The Death Penalty? What do you think?

by Country Girl 101 Replies latest jw friends

  • hamilcarr
    hamilcarr
    As for secular societies having less violent crime, Saudi Arabia appears to be lower than North America and all of Western Europe:

    If your rant was directed towards this gladiator's simplistic reaction, here's my even more simplistic response:

    predominantly theist does not equal secular.

    I'm afraid I missed the point when the Saudi's turned into a bunch of non-believers? Do you have any link to back it up?

  • inrainbows
    inrainbows

    Burn the ships

    Yes, you made a simplistic MISREPRESENTATION of what I said.

    I am glad we can at least agree on half of that even if you don't have the maturity to apolgise for making a mistake and misrepresenting me.

    It's okay, I forgive you.

    And you are the person responsible for how you get treated, don't blame me.

    Is human life tied to how much brain matter we have? Is an Einstein more human than I?

    Nope, as there's not that much difference in brain matter. Both you and Einstein are individuals, i.e. you are distinct persons due to your own unique level and character of neurological complexity and upbringing (hardware and software if you like).

    Once again, you say something I didn't. I said something with the same or less brain mass as a rodent can't be considered an individual.

    Do you disagree with this?

    I know yes and no answers to this underscore the weakness of your argument, and as an intelligent person you realise this at least on some level and will probably therefore giving a straight question a straight answer.

    Is humanness an agglomeration of fat and neurons?

    Paris Hilton shows this not to be true. Seriously, no, it is the 'software' that can be run by an agglomeration of fat and neurons of sufficient size to sustain that level of complexity provided it not suffered damage to cause a permanent crash in the ‘software’.

    I don't need to prove the size of the brain of a foetus.

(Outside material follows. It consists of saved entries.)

/-- R406, R414: loads and stores of a peer's buffer. A load and an immediate store send their request under a fresh number and hold the thread
for the answer, a load's registers pending; a phased store that the peer has answered for enters the cell's view; it stalls until then, and stops where the peer refuses it. -/
def Sys2Proof.Claims.RemoteAccesses : Prop := ∀ f : Mem,
  InLane (.ld f) (fun t c _ _ r s does => ∀ a,
      accessPeer s t c r f (if f.opt = 0 then needLoad else needLoadImm) (indexed f r) (accessBytes f) a →
      does (toPeer s a (.read a.size) (.load t (faultAddr (r.x64 f.a) (indexed f r)) f.d a.size (f.fn.getLsbD 3) false
        (decide (f.opt = 2) || r.tainted (formOf (.ld f))) [])) {} (.remote s.nextId) (.hold (.remote s.nextId)))
  ∧ InLane (.ldw f) (fun t c _ _ r s does => f.fn.getLsbD 1 = false → ∀ a, accessPeer s t c r f needLoad (indexed f r) (packetsBytes f) a →
      does (toPeer s a (.read a.size) (.load t (faultAddr (r.x64 f.a) (indexed f r)) f.d a.size false true (r.tainted (formOf (.ldw f))) [])) {}
        (.remote s.nextId) (.hold (.remote s.nextId)))
  ∧ (∀ s t c q th, (formOf (.uld f)).uniform = true → Solo s t c q th (formOf (.uld f)) → Leads q th → t.cell ≠ 0 →
      let r := soloRd s t c q th (formOf (.uld f))
      let s0 := atIssue s t (formOf (.uld f))
      ∀ a, accessPeer s0 t c r f needLoad (indexed f r) (accessBytes f) a → ∃ s', exec (.uld f) s = .next s' ∧
        Wrote (dropAsks (toPeer s0 a (.read (accessBytes f)) (.uload t (faultAddr (r.x64 f.a) (indexed f r)) (f.d.toNat - 0xC0) (accessBytes f)
          (f.fn.getLsbD 3))) (.thread t)) s' t {} th.pc (boardEntry true (formOf (.uld f)).writes (formOf (.uld f)).la (.remote s0.nextId)) .stalled
          (some (.remote s0.nextId)))
  ∧ InLane (.st f) (fun t c _ _ r s does => ∀ a,
      accessPeer s t c r f (if f.opt = 0 then needStore else needStoreImm) (indexed f r) (accessBytes f) a →
      let data := storeBytes r f.c (accessBytes f)
      (f.opt ≠ 0 → does (toPeer s a (.write data) (.store (some t) (faultAddr (r.x64 f.a) (indexed f r)) t.cell [])) {} (.remote s.nextId)
        (.hold (.remote s.nextId)))
      ∧ (f.opt = 0 → ∀ b, answerOf s (.thread t) a (.read a.size) = .data b → does (phasedWrite s t a data) {} .unit .next))
  ∧ InLane (.stw f) (fun t c _ _ r s does => f.fn.getLsbD 1 = false → ∀ a, accessPeer s t c r f needStore (indexed f r) (packetsBytes f) a →
      ∀ b, answerOf s (.thread t) a (.read a.size) = .data b → does (phasedWrite s t a (packetBytes r f.c (packetsBytes f))) {} .unit .next)
  ∧ InStep (.ust f) (fun t c _ _ r s does => t.cell ≠ 0 → ∀ a, accessPeer s t c r f needStore (indexed f r) (accessBytes f) a →
      ∀ b, answerOf s (.thread t) a (.read a.size) = .data b →
        does (phasedWrite s t a (leBytes (accessBytes f) (r.x64 (src f.c)).toNat)) [] none)
  ∧ (f.opt = 0 → StoreAsks (.st f) f (accessBytes f)) ∧ (f.fn.getLsbD 1 = false → StoreAsks (.stw f) f (packetsBytes f))
  ∧ StoreAsks (.ust f) f (accessBytes f)

namespace Sys2Proof.Claims

/-- The locations an access touches, one storage byte each, none twice. -/
def spots (a : Access) : List Loc := a.store.map (·.2)

end Sys2Proof.Claims

/-- What the named memory operations do to bytes (R219, R430, R428), through raw views: a phased store fills the cell's view at the bytes stored
and leaves every byte of every memory; a store at the home puts the bytes there, and every other byte of device memory reads as before; an immediate
store takes out of the view the bytes that its own thread had left there (log entry 10). R437, R439: a
phased read gives the cell's unpublished byte, the home's, or one of a value published earlier that neither the core's L1 nor, of a word homed elsewhere,
its sector's replica has dropped; none is left after an acquire of die scope or wider, nor where no word read has been written since; and a write
at the home keeps the value that it replaces. -/
def Sys2Proof.Claims.AccessBytes : Prop :=
  (∀ (s : State) (t : Tid) (c : Cell) (a : Access) (data : List Byte), s.cell? t.cell = some c → a.view = .raw → (spots a).Nodup →
    (∀ l ∈ spots a, l.plain = l) → data.length = a.store.length →
    let s' := phasedWrite s t a data
    s'.mem = s.mem ∧ s'.hostMem = s.hostMem ∧ s'.brine = s.brine ∧ (∀ id, id ≠ t.cell → s'.cell? id = s.cell? id)
      ∧ ∃ c', s'.cell? t.cell = some c' ∧ { c' with view := c.view, marks := c.marks } = c
        ∧ (∀ (i : Nat) (l : Loc) (b : Byte), (spots a)[i]? = some l → data[i]? = some b → viewByte c'.view l = some b)
        ∧ (∀ l, l ∉ spots a → viewByte c'.view l = viewByte c.view l))
  ∧ (∀ (s : State) (cell : Option Nat) (a : Access) (data : List Byte), Memory.wf s.mem = true → a.view = .raw → (spots a).Nodup →
    data.length = a.store.length → (∀ l ∈ spots a, ∃ pa, l = .dev pa) →
    let s' := homeWrite s cell a data
    (∀ (i pa : Nat) (b : Byte), (spots a)[i]? = some (.dev pa) → data[i]? = some b → memRead s'.mem pa = b)
      ∧ (∀ pa : Nat, .dev pa ∉ spots a → memRead s'.mem pa = memRead s.mem pa) ∧ s'.hostMem = s.hostMem ∧ s'.brine = s.brine)
  ∧ (∀ (s : State) (t : Tid) (c : Cell) (a : Access) (data : List Byte), s.cell? t.cell = some c → a.view = .raw →
    ∃ c', (immWrite s t a data).cell? t.cell = some c' ∧ { c' with view := c.view, marks := c.marks } = c
      ∧ ∀ l, viewByte c'.view l = if l ∈ spots a ∧ (∃ m ∈ c.marks, m.loc = l ∧ m.t = t) then none else viewByte c.view l)
  ∧ (∀ (s : State) (cell : Nat) (c : Cell) (a : Access), s.cell? cell = some c → a.view = .raw → a.size = a.store.length →
    let atHome := (spots a).map (fun l => (viewByte c.view l).getD (readLoc s l))
    (homeRead s (some cell) a).1 = atHome ∧ ((∀ l ∈ spots a, ∀ k ∈ s.oldWords, k.word ≠ l.key / 4) → (phasedRead s cell a).1 = atHome)
      ∧ (∀ scope, 4 ≤ scope → (phasedRead (acquireAt s c.core scope) cell a).1 = atHome)
      ∧ (∀ (i : Nat) (l : Loc), (spots a)[i]? = some l → ∃ b, (phasedRead s cell a).1[i]? = some b ∧ (∀ x, viewByte c.view l = some x → b = x)
          ∧ (viewByte c.view l = none → b = readLoc s l ∨ ∃ o ∈ s.oldWords, o.word = l.key / 4 ∧ b = o.value.extractLsb' (8 * (l.key % 4)) 8
              ∧ (l1Of s c.core l ∉ o.gone ∨ (homeSlice l / 8 ≠ c.core / 24 ∧ replicaOf c.core ∉ o.gone))))
      ∧ (phasedRead s cell a).2.mem = s.mem ∧ (phasedRead s cell a).2.cells = s.cells)
  ∧ (∀ (s : State) (pa : Nat) (b : Byte), let t := writeHome s [(.dev pa, b)]
    homeWord t (.dev pa) ≠ homeWord s (.dev pa) → ∃ o ∈ t.oldWords, o.word = pa / 4 ∧ o.value = homeWord s (.dev pa) ∧ o.gone = [])
  ∧ (∀ (s : State) (cell : Nat) (c : Cell) (off x : Nat) (data : List Byte), s.cell? cell = some c → Memory.wf c.scratch = true →
    ∃ c', (scratchWrite s cell off data).cell? cell = some c' ∧ { c' with scratch := c.scratch } = c
      ∧ memRead c'.scratch x = (if off ≤ x ∧ x < off + data.length then data.getD (x - off) 0 else memRead c.scratch x))

/-- R432–R434: publication of one cell: its unpublished bytes of device memory stand at their homes, every other byte of device memory is as it
was, and its view is empty. -/
def Sys2Proof.Claims.Publication : Prop := ∀ (s : State) (cell : Nat) (c : Cell), s.cell? cell = some c → Memory.wf s.mem = true →
  (∀ x ∈ c.view, ∃ pa, x.1 = .dev pa) →
  (∀ pa, memRead (publish s [cell]).mem pa = (viewByte c.view (.dev pa)).getD (memRead s.mem pa))
  ∧ (publish s [cell]).hostMem = s.hostMem
  ∧ ∃ c', (publish s [cell]).cell? cell = some c' ∧ c'.view = [] ∧ c'.marks = [] ∧ c'.scratch = c.scratch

    No, there's plenty of independently verifiable facts to show my point is true, you don't need to prove anything. Besides, you're argument is based on superstition even if you don't see it that way. You have a belief in some form of magic that makes a foetus with grams of brain matter the same as a baby with a brain hundreds of times larger. The weight of a foetal brain won't remove this superstitious belief.

    A foetus of the gestational age I talking about does not have the hardware to run the ‘software’ to have a personality. It is a tabla rasa, albeit one smaller than a postage stamp.

    That is a misdirection. A foetus is human.

    Never said it wasn't old chap, so your claim of misdirection is curious given your level of evasion and misrepresentation.

    To destroy it is to murder.

    To destroy a human is murder.

    Yes, I agree. So you advocate the murder of humans - by definition, in your own words. That was easy. Of course, your definiton of human is 'live tissue with H. sapiens DNA', whereas mine is slightly more meaningful as it requires the live tissue with H. sapiens DNA to have personality, i.e. that which makes us an individual human being.

    And the fact a brain-dead woman can be used as an incubator means nothing in this discussion, however miraculous it was to the family.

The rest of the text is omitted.